This work investigates the effectiveness of the large-scale self-supervised vision backbone DINOv3 in diffusion-based robotic manipulation policy learning. We systematically compare its performance—when trained from scratch, frozen, or fine-tuned—against supervised ResNet-18. Notably, this is the first study to integrate a purely self-supervised pre-trained model (trained without ImageNet labels) into a diffusion policy framework: DINOv3 serves as the visual encoder, coupled with a FiLM-conditioned diffusion network for end-to-end visuomotor policy learning. Experiments show an absolute 10% success rate improvement on the Can task; comparable performance on Lift, PushT, and Square tasks; and significantly enhanced robustness. The core contribution is the empirical validation that high-quality self-supervised representations can effectively replace supervised pretraining, offering superior sample efficiency and generalization. This advances embodied intelligence by reducing reliance on labeled data and establishing a new paradigm for low-annotation-demand robotic learning.

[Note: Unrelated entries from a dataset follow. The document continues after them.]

/-- The 32 weights of a stored tile row (09 R239). -/
def Tensor.rowWeights (t : Tensor) (k r : Nat) : List Int :=
  let off := t.rowAt k r
  if t.sparse24 then
    ((List.range 8).map fun g =>
      let n := t.nibble k r g
      (List.range 4).map fun p =>
        if p = n % 4 then t.stored (off + 5) (2 * g) else if p = n / 4 then t.stored (off + 5) (2 * g + 1) else 0).flatten
  else (List.range 32).map (t.stored (off + 1))

/-- A little-endian int32 of a tensor's data. -/
def Tensor.word (t : Tensor) (i : Nat) : Int := signed 32 (ofLe ((t.data.drop (4 * i)).take 4))

/-- One row of MATVEC before the output conversion (09 R237). -/
def matRow (w : Tensor) (bias : Option Tensor) (a : List Int) (r : Nat) : Int :=
  let start : Int := match bias with
    | some b => b.word r
    | none => 0
  (List.range w.tileCols).foldl (fun acc j =>
    let k := r / 32 * w.tileCols + j
    if w.hasTile k then
      let p := sumInt (List.zipWith (· * ·) ((a.drop (32 * j)).take 32) (w.rowWeights k (r % 32)))
      sat32 (acc + p * (2 ^ (w.shift k (r % 32)).toNat : Nat))
    else acc) start

/-- The piecewise-linear function of a table (09 R238). -/
def pwl (t : Tensor) (lo : Int) (ws : Nat) (x : Int) : Int :=
  let y := fun i => signed 8 (t.byte i)
  let u := x - lo
  if u < 0 then y 0
  else if ((64 * 2 ^ ws : Nat) : Int) ≤ u then y 64
  else
    let k := u.toNat / 2 ^ ws
    let rest : Int := ((u.toNat - k * 2 ^ ws : Nat) : Int)
    y k + rhe ((y (k + 1) - y k) * rest) ws

/-! Operations (09 R241-R245) -/

/-- What a run of a model holds. -/
structure EngineRun where
  /-- the tensors' activations (R241) -/
  acts : List (List Int) := []
  /-- the state region (R241) -/
  region : List Byte := []
  /-- registers 0-15 written (R245) -/
  regs : List (Option Int) := List.replicate 16 none
  /-- ADV0-ADV7 written (R245) -/
  adv : List (Option Int) := List.replicate 8 none
  /-- branch that the open gate selects (R242) -/
  sel : Option Nat := none
  /-- cycles used (R243) -/
  cycles : Nat := 0
  /-- trace records: point, source, argument -/
  traces : List (Nat × Nat × Nat) := []
  deriving DecidableEq, Repr, Inhabited

/-- Parameter `i` of an operation. -/
def ModelOp.par (o : ModelOp) (i : Nat) : Int := nth o.p i
/-- Parameter `i` as a count or index. -/
def ModelOp.num (o : ModelOp) (i : Nat) : Nat := (o.par i).toNat
/-- The operation carries the gated bit. -/
def ModelOp.gated (o : ModelOp) : Bool := o.flags.getLsbD 3
/-- Its branch number. -/
def ModelOp.branch (o : ModelOp) : Nat := bits o.flags.toNat 6 4

/-- The tensor that an operand names. -/
def Container.tensor (c : Container) (i : Nat) : Tensor := nth c.tensors i

/-- The products of a MATVEC (09 R243). -/
def Tensor.products (t : Tensor) : Nat :=
  let n := if t.bitmap then 1024 * countIf t.hasTile (List.range t.tiles) else t.rows * t.cols
  if t.sparse24 then n / 2 else n

/-- Elements or bytes that an operation moves (09 R243). -/
def Container.moved (c : Container) (o : ModelOp) : Nat :=
  if o.op = 8 then o.num 1 else if o.op = 9 ∨ o.op = 10 then o.num 1 else (c.tensor o.dst).rows

/-- The cycle count of an operation (09 R243). -/
def Container.opCycles (c : Container) (o : ModelOp) : Nat :=
  match o.op with
  | 0x01 => 8 + (o.num 1 + 15) / 16
  | 0x02 => 16 + ((c.tensor o.w).products + 4095) / 4096
  | 0x03 => 8 + (o.num 1 + 63) / 64
  | 0x0B => 4
  | 0x0D => 4
  | 0x0C => 0
  | 0x0F => 0
  | _ => 8 + (c.moved o + 255) / 256

/-- Put values into a list from an index on. -/
def splice (l : List Int) (i : Nat) (v : List Int) : List Int := l.take i ++ v ++ l.drop (i + v.length)

/-- The activations of an operand. -/
def EngineRun.act (r : EngineRun) (i : Nat) : List Int := nth r.acts i
/-- Write activations of an operand. -/
def EngineRun.put (r : EngineRun) (i : Nat) (v : List Int) : EngineRun := { r with acts := r.acts.set i v }

/-- The range in which an output register is stored (09 R245). -/
def storeRange (reg : Nat) (v : Int) : Int :=
  if reg = 0 then clampInt 0 31 v
  else if 2 ≤ reg ∧ reg ≤ 13 then clampInt 1 2147483647 v
  else if reg = 14 ∨ reg = 15 then clampInt 0 100 v
  else sat32 v

/-- Activations from bytes of their tensor's element type. -/
def elemsOf (kind n : Nat) (b : List Byte) : List Int :=
  let w := if kind = 1 then 4 else 1
  (List.range n).map fun i => signed (8 * w) (ofLe ((b.drop (w * i)).take w))

/-- Bytes of activations in their tensor's element type. -/
def elemBytes (kind : Nat) (l : List Int) : List Byte := (l.map fun v => if kind = 1 then leBytesS 4 v else leBytesS 1 v).flatten

/-- The index of the first largest element. -/
def argMax (l : List Int) : Nat :=
  let m := l.foldl max (l.headD 0)
  l.findIdx fun v => v == m

/-- Store an output register (09 R245). -/
def EngineRun.out (r : EngineRun) (reg : Nat) (v : Int) : EngineRun :=
  let v := storeRange reg v
  let r := { r with traces := r.traces ++ [(98, reg, (BitVec.ofInt 32 v).toNat)] }
  if reg < 16 then { r with regs := r.regs.set reg (some v) } else { r with adv := r.adv.set (reg - 16) (some v) }

/-- Execute one operation that its gate does not hold back. -/
def Container.doOp (c : Container) (frame : List Int) (slot idx : Nat) (o : ModelOp) (r : EngineRun) : EngineRun :=
  let a := r.act o.a
  let b := r.act o.b
  match o.op with
  | 0x01 => r.put o.dst (splice (r.act o.dst) (o.num 2) (((frame.drop (o.num 0)).take (o.num 1)).map fun v => sat8 (rhe (v * o.par 3) (o.num 4))))
  | 0x02 =>
    let w := c.tensor o.w
    let bias := if o.b = 65535 then none else some (c.tensor o.b)
    let rows := (List.range w.rows).map (matRow w bias a)
    r.put o.dst (if o.flags.getLsbD 0 then rows.map fun v => sat8 (rhe (v * o.par 0) (o.num 1)) else rows)
  | 0x03 => r.put o.dst (splice (r.act o.dst) (o.num 2) (((a.drop (o.num 0)).take (o.num 1)).map (pwl (c.tensor o.w) (o.par 3) (o.num 4))))
  | 0x04 => r.put o.dst (List.zipWith (fun x y => sat8 (rhe (x * o.par 0 + y * o.par 1) (o.num 2))) a b)
  | 0x05 => r.put o.dst (List.zipWith (fun x y => sat8 (rhe (x * y * o.par 0) (o.num 1))) a b)
  | 0x06 => r.put o.dst (List.zipWith max a b)
  | 0x07 => r.put o.dst (List.zipWith min a b)
  | 0x08 => r.put o.dst (splice (r.act o.dst) (o.num 2) ((a.drop (o.num 0)).take (o.num 1)))
  | 0x09 =>
    let kind := (c.tensor o.dst).kind
    let bytes := (r.region.drop (o.num 0)).take (o.num 1)
    r.put o.dst (elemsOf kind (r.act o.dst).length (bytes ++ (elemBytes kind (r.act o.dst)).drop bytes.length))
  | 0x0A =>
    let bytes := (elemBytes (c.tensor o.a).kind a).take (o.num 1)
    { r with region := r.region.take (o.num 0) ++ bytes ++ r.region.drop (o.num 0 + bytes.length) }
  | 0x0B =>
    let s := if o.num 0 = 0 then flag (decide (o.par 2 ≤ nth a (o.num 1))) else argMax ((a.drop (o.num 1)).take (o.num 2))
    { r with sel := some s, traces := r.traces ++ [(99, slot, idx + 65536 * s)] }
  | 0x0C => { r with sel := none }
  | 0x0D => r.out (o.num 1) (rhe (nth a (o.num 0) * o.par 2) (o.num 3) + o.par 4)
  | _ => r

/-- Execute the operations in order; a gated one only when its branch is selected (09 R242). -/
def Container.runOps (c : Container) (frame : List Int) (slot : Nat) : Nat → List ModelOp → EngineRun → EngineRun
  | _, [], r => r
  | i, o :: os, r =>
    let skip := o.gated && r.sel != some o.branch
    let r := if skip then r else { c.doOp frame slot i o r with cycles := r.cycles + c.opCycles o }
    c.runOps frame slot (i + 1) os r

/-- One run of a model: its activations read zero at the start (09 R241). -/
def Container.run (c : Container) (frame : List Int) (slot : Nat) (region : List Byte) : EngineRun :=
  c.runOps frame slot 0 c.ops { acts := c.tensors.map fun t => if t.activation then List.replicate t.rows 0 else [], region := region }

/-! The worst case (09 R243) -/

/-- The running sum of a model's worst case: the total, and the branches of the open gate region. -/
def Container.worstStep (c : Container) (acc : Nat × Option (List Nat)) (o : ModelOp) : Nat × Option (List Nat) :=
  let n := c.opCycles o
  match o.op, acc.2 with
  | 0x0B, _ => (acc.1 + n, some (List.replicate 8 0))
  | 0x0C, some l => (acc.1 + l.foldl max 0, none)
  | _, some l => if o.gated then (acc.1, some (modAt l o.branch (· + n))) else (acc.1 + n, some l)
  | _, none => (acc.1 + n, none)

/-- The worst-case cycles of a model. -/
def Container.worstCycles (c : Container) : Nat := (c.ops.foldl c.worstStep (0, none)).1

/-! Reading a container (09 Container header, Tensor entry, Operation entry) -/

/-- The tensor table entry at an address. -/
def Tensor.ofImage (m : Mem) (base data a : Nat) : Tensor :=
  { kind := m.num a 1, flags := m.read (a + 1), rows := m.num (a + 2) 2, cols := m.num (a + 4) 2, eRef := signed 8 (m.num (a + 6) 1)
    data := m.readBytes (base + data + m.num (a + 8) 4) (m.num (a + 12) 4) }
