-- ==== Sys2Proof/Machine/Semaphores.lean ====
section
/-! DEFINITION. The hardware semaphores and their commands (02 R55-R61). -/

namespace Sys2Proof.Machine

open Sys2Proof

/-- Free a semaphore: event 0x0011, 0x0012 or 0x0013 S0, and its effect (02 R61). -/
def State.freeSem (s : State) (id event port : Nat) : State :=
  let own := (nth s.sems id).any fun h => h.pos == s.position
  ((({ s with sems := s.sems.set id none } : State).event .semaphores event 0 id []).released id port own).mirrored .sems

/-- Milliseconds left of a lease. -/
def SemHolder.leftMs (h : SemHolder) (gt : Nat) : Nat := (h.leaseEnd - gt) / 1000

/-- A change of a semaphore: the response waits for the partner's acknowledgement while the pair mirrors (02 R55, 12 R343). -/
def semOkay (payload : List Byte) (s : State) : Answer :=
  ({ payload := payload, hold := if s.holding then some s.pair.mseqSent else none }, s)

/-- Grant, or name the holder (02 R54, R56). -/
def State.semAcquire (s : State) (id lease pos port : Nat) (session : U32) (keyHash : BitVec 384) (payRsvd : Bool) : Answer :=
  check [(decide (15 < id), .badArg)] s fun _ =>
    match nth s.sems id with
    | none =>
      check [(payRsvd || decide (3600 < lease), .badArg)] s fun _ =>
        let (k, s) := s.draw
        let len := if lease = 0 then 60 else lease
        let h : SemHolder := { pos := pos, port := port, session := session, keyHash := keyHash, token := Config.freeWord k, leaseEnd := s.gt + secs len, leaseLen := len }
        semOkay (i8 h.token.toNat ++ i8 h.leaseEnd) (({ s with sems := s.sems.set id (some h) } : State).mirrored .sems)
    | some h =>
      if h.pos = pos ∧ h.port = port ∧ h.session = session then check [(payRsvd || decide (3600 < lease), .badArg)] s fun _ => okay (i8 h.token.toNat ++ i8 h.leaseEnd) s
      else ({ status := .semaphoreHeld, payload := i1 h.pos ++ i1 h.port ++ i2 0 ++ i4 h.session.toNat ++ i4 (h.leftMs s.gt) }, s)

/-- The holder of a semaphore that a token matches, while its lease runs (02 R57, R59). -/
def State.tokenHolder (s : State) (id : Nat) (token : U64) : Option SemHolder := (nth s.sems id).filter fun h => h.token == token && decide (s.gt < h.leaseEnd)

/-- A token is presented by a session of another key than the holder's (02 R59). -/
def State.foreignToken (s : State) (id : Nat) (token : U64) (keyHash : BitVec 384) : Bool := (s.tokenHolder id token).any fun h => h.keyHash != keyHash

/-- A presented token names the semaphore's holder, and the lease has not ended (02 R54, R57, R59). -/
def State.withToken (s : State) (id : Nat) (token : U64) (keyHash : BitVec 384) (payRsvd : Bool) (k : SemHolder → Answer) : Answer :=
  check [(s.foreignToken id token keyHash, .denied), (payRsvd || decide (15 < id), .badArg)] s fun _ =>
    match s.tokenHolder id token with
    | none => refuse .stateConflict s
    | some h => k h

/-- Renew, or adopt a semaphore of the same host key (02 R57, R59). -/
def State.semRenew (s : State) (id : Nat) (token : U64) (pos port : Nat) (session : U32) (keyHash : BitVec 384) (payRsvd : Bool) : Answer :=
  s.withToken id token keyHash payRsvd fun h =>
    let h := { h with pos := pos, port := port, session := session, leaseEnd := s.gt + secs h.leaseLen }
    semOkay (i8 h.leaseEnd) (({ s with sems := s.sems.set id (some h) } : State).mirrored .sems)

/-- Release by token (02 R58, R59). -/
def State.semRelease (s : State) (id : Nat) (token : U64) (port : Nat) (keyHash : BitVec 384) (payRsvd : Bool) : Answer :=
  s.withToken id token keyHash payRsvd fun _ => semOkay [] (s.freeSem id 0x0011 port)

/-- The 16 entries; the first four bytes of a free one are a free value, for which the spec states nothing (02 R61; log entry 1). -/
def State.semQuery (s : State) : Answer :=
  let (k, s) := s.draw
  okay (s.sems.map fun h => match h with
    | some h => i1 h.pos ++ i1 h.port ++ i2 0 ++ i4 h.session.toNat ++ i4 (h.leftMs s.gt)
    | none => leBytes 2 (Config.freeWord k).toNat ++ i2 0 ++ i4 0xFFFFFFFF ++ i4 0).flatten s

/-- Break a semaphore (02 R58); a free one is STATE_CONFLICT. -/
def State.semBreak (s : State) (id port : Nat) (payRsvd : Bool) : Answer :=
  check [(payRsvd || decide (15 < id), .badArg), ((nth s.sems id).isNone, .stateConflict)] s fun _ => semOkay [] (s.freeSem id 0x0013 port)

/-- The semaphores that a closing session holds are released (02 R58). -/
def State.semClose (s : State) (pos port : Nat) (session : U32) : State :=
  (indices 16 fun id => (nth s.sems id).any fun h => h.pos == pos && h.port == port && h.session == session).foldl (fun s id => s.freeSem id 0x0011 port) s

/-- A semaphore command at the OWNER's block (02 R55). -/
def State.semRun (s : State) (pos port : Nat) (session : U32) (keyHash : BitVec 384) (payRsvd : Bool) : SemCmd → Answer
  | .acquire id lease => s.semAcquire id.toNat lease.toNat pos port session keyHash payRsvd
  | .renew id token => s.semRenew id.toNat token pos port session keyHash payRsvd
  | .release id token => s.semRelease id.toNat token port keyHash payRsvd
  | .query => if payRsvd then refuse .badArg s else s.semQuery
  | .brk id => s.semBreak id.toNat port payRsvd
  | .close => okay [] (s.semClose pos port session)

/-- The arguments of a semaphore command as MIR carries them. -/
def SemCmd.args : SemCmd → List Nat
  | .acquire id lease => [id.toNat, lease.toNat]
  | .renew id token => [id.toNat, token.toNat]
  | .release id token => [id.toNat, token.toNat]
  | .query => []
  | .brk id => [id.toNat]
  | .close => []

/-- A semaphore command of a session: run here by the OWNER, forwarded over MIR by the STANDBY, a batch member too (02 R55). A reserved payload field needs no forwarding: no change can follow, and the copied holders give the status of R54. -/
def State.semCommand (s : State) (c : Ctx) (code : Nat) (m : SemCmd) : Answer :=
  if s.isOwner ∨ c.payRsvd then s.semRun s.position c.port c.se.id c.se.keyHash c.payRsvd m
  else if s.pair.role = .standby then ({ forwarded := true }, s.mirOut (.semCommand c.port c.se.id c.reqId code (c.se.keyHash.toNat :: m.args)))
  else refuse .notOwner s

/-- `SEM_ACQUIRE` (R56). -/
def bodySemAcquire (id : U8) (lease : U16) (c : Ctx) (s : State) : Answer := s.semCommand c 0x0010 (.acquire id lease)
/-- `SEM_RENEW` (R57, R59). -/
def bodySemRenew (id : U8) (token : U64) (c : Ctx) (s : State) : Answer := s.semCommand c 0x0011 (.renew id token)
/-- `SEM_RELEASE` (R58). -/
def bodySemRelease (id : U8) (token : U64) (c : Ctx) (s : State) : Answer := s.semCommand c 0x0012 (.release id token)
/-- `SEM_QUERY`. -/
def bodySemQuery (c : Ctx) (s : State) : Answer := s.semCommand c 0x0013 .query
/-- `SEM_BREAK` (R58). -/
def bodySemBreak (id : U8) (c : Ctx) (s : State) : Answer := s.semCommand c 0x0014 (.brk id)

/-- `LEASE_END`: a lease counted in hardware runs out: event 0x0012 S0 (R58, R61). -/
def execLeaseEnd (id : U8) (s : State) : Host.Outcome State Fault Refusal :=
  .next (match nth s.sems id.toNat with
    | some h => if s.isOwner ∧ h.leaseEnd ≤ s.gt then s.freeSem id.toNat 0x0012 h.port else s
    | none => s)

/-- `FORWARDED_SEMAPHORE_COMMAND`: the OWNER's block serves the partner's session and answers over MIR; the release of a closed session is the block's own and waits for no SEMA (R55, R58, R60, 01 R26). -/
def execForwardedSemaphoreCommand (port : U8) (origin : CommandOrigin) (keyHash : BitVec 384) (cmd : SemCmd) (s : State) : Host.Outcome State Fault Refusal :=
  let pos := 1 - s.position
  .next (if s.isOwner ∧ s.mirTrained then
    if cmd = .close then s.semClose pos port.toNat origin.session
    else
      let (r, s) := if s.restarting 2 then refuse .busy s else s.semRun pos port.toNat origin.session keyHash false cmd
      (s.sendRecord .forward).mirOut (.semAnswer port.toNat origin.session origin.reqId r.status r.payload)
  else s)

/-- A session closes: the semaphores that it holds are released at the OWNER's block; at the STANDBY over MIR, and in its own copy (R55, R58). -/
def State.closeSems (s : State) (port : Nat) (session : U32) : State :=
  if s.isOwner then s.semClose s.position port session
  else
    let mine := indices 16 fun id => s.holds id port session
    if mine = [] then s
    else
      let s := mine.foldl (fun s id => ({ s with sems := s.sems.set id none } : State).released id port true) s
      s.mirOut (.semCommand port session 0 0x0003 [])

end Sys2Proof.Machine
end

This paper evaluates DINOv3, a recent large-scale self-supervised vision backbone, for visuomotor diffusion policy learning in robotic manipulation. We investigate whether a purely self-supervised encoder can match or surpass conventional supervised ImageNet-pretrained backbones (e.g., ResNet-18) under three regimes: training from scratch, frozen, and finetuned. Across four benchmark tasks (Push-T, Lift, Can, Square) using a unified FiLM-conditioned diffusion policy, we find that (i) finetuned DINOv3 matches or exceeds ResNet-18 on several tasks, (ii) frozen DINOv3 remains competitive, indicating strong transferable priors, and (iii) self-supervised features improve sample efficiency and robustness. These results support self-supervised large visual models as effective, generalizable perceptual front-ends for action diffusion policies, motivating further exploration of scalable label-free pretraining in robotic manipulation. Compared to using ResNet18 as a backbone, our approach with DINOv3 achieves up to a 10% absolute increase in test-time success rates on challenging tasks such as Can, and on-the-par performance in tasks like Lift, PushT, and Square.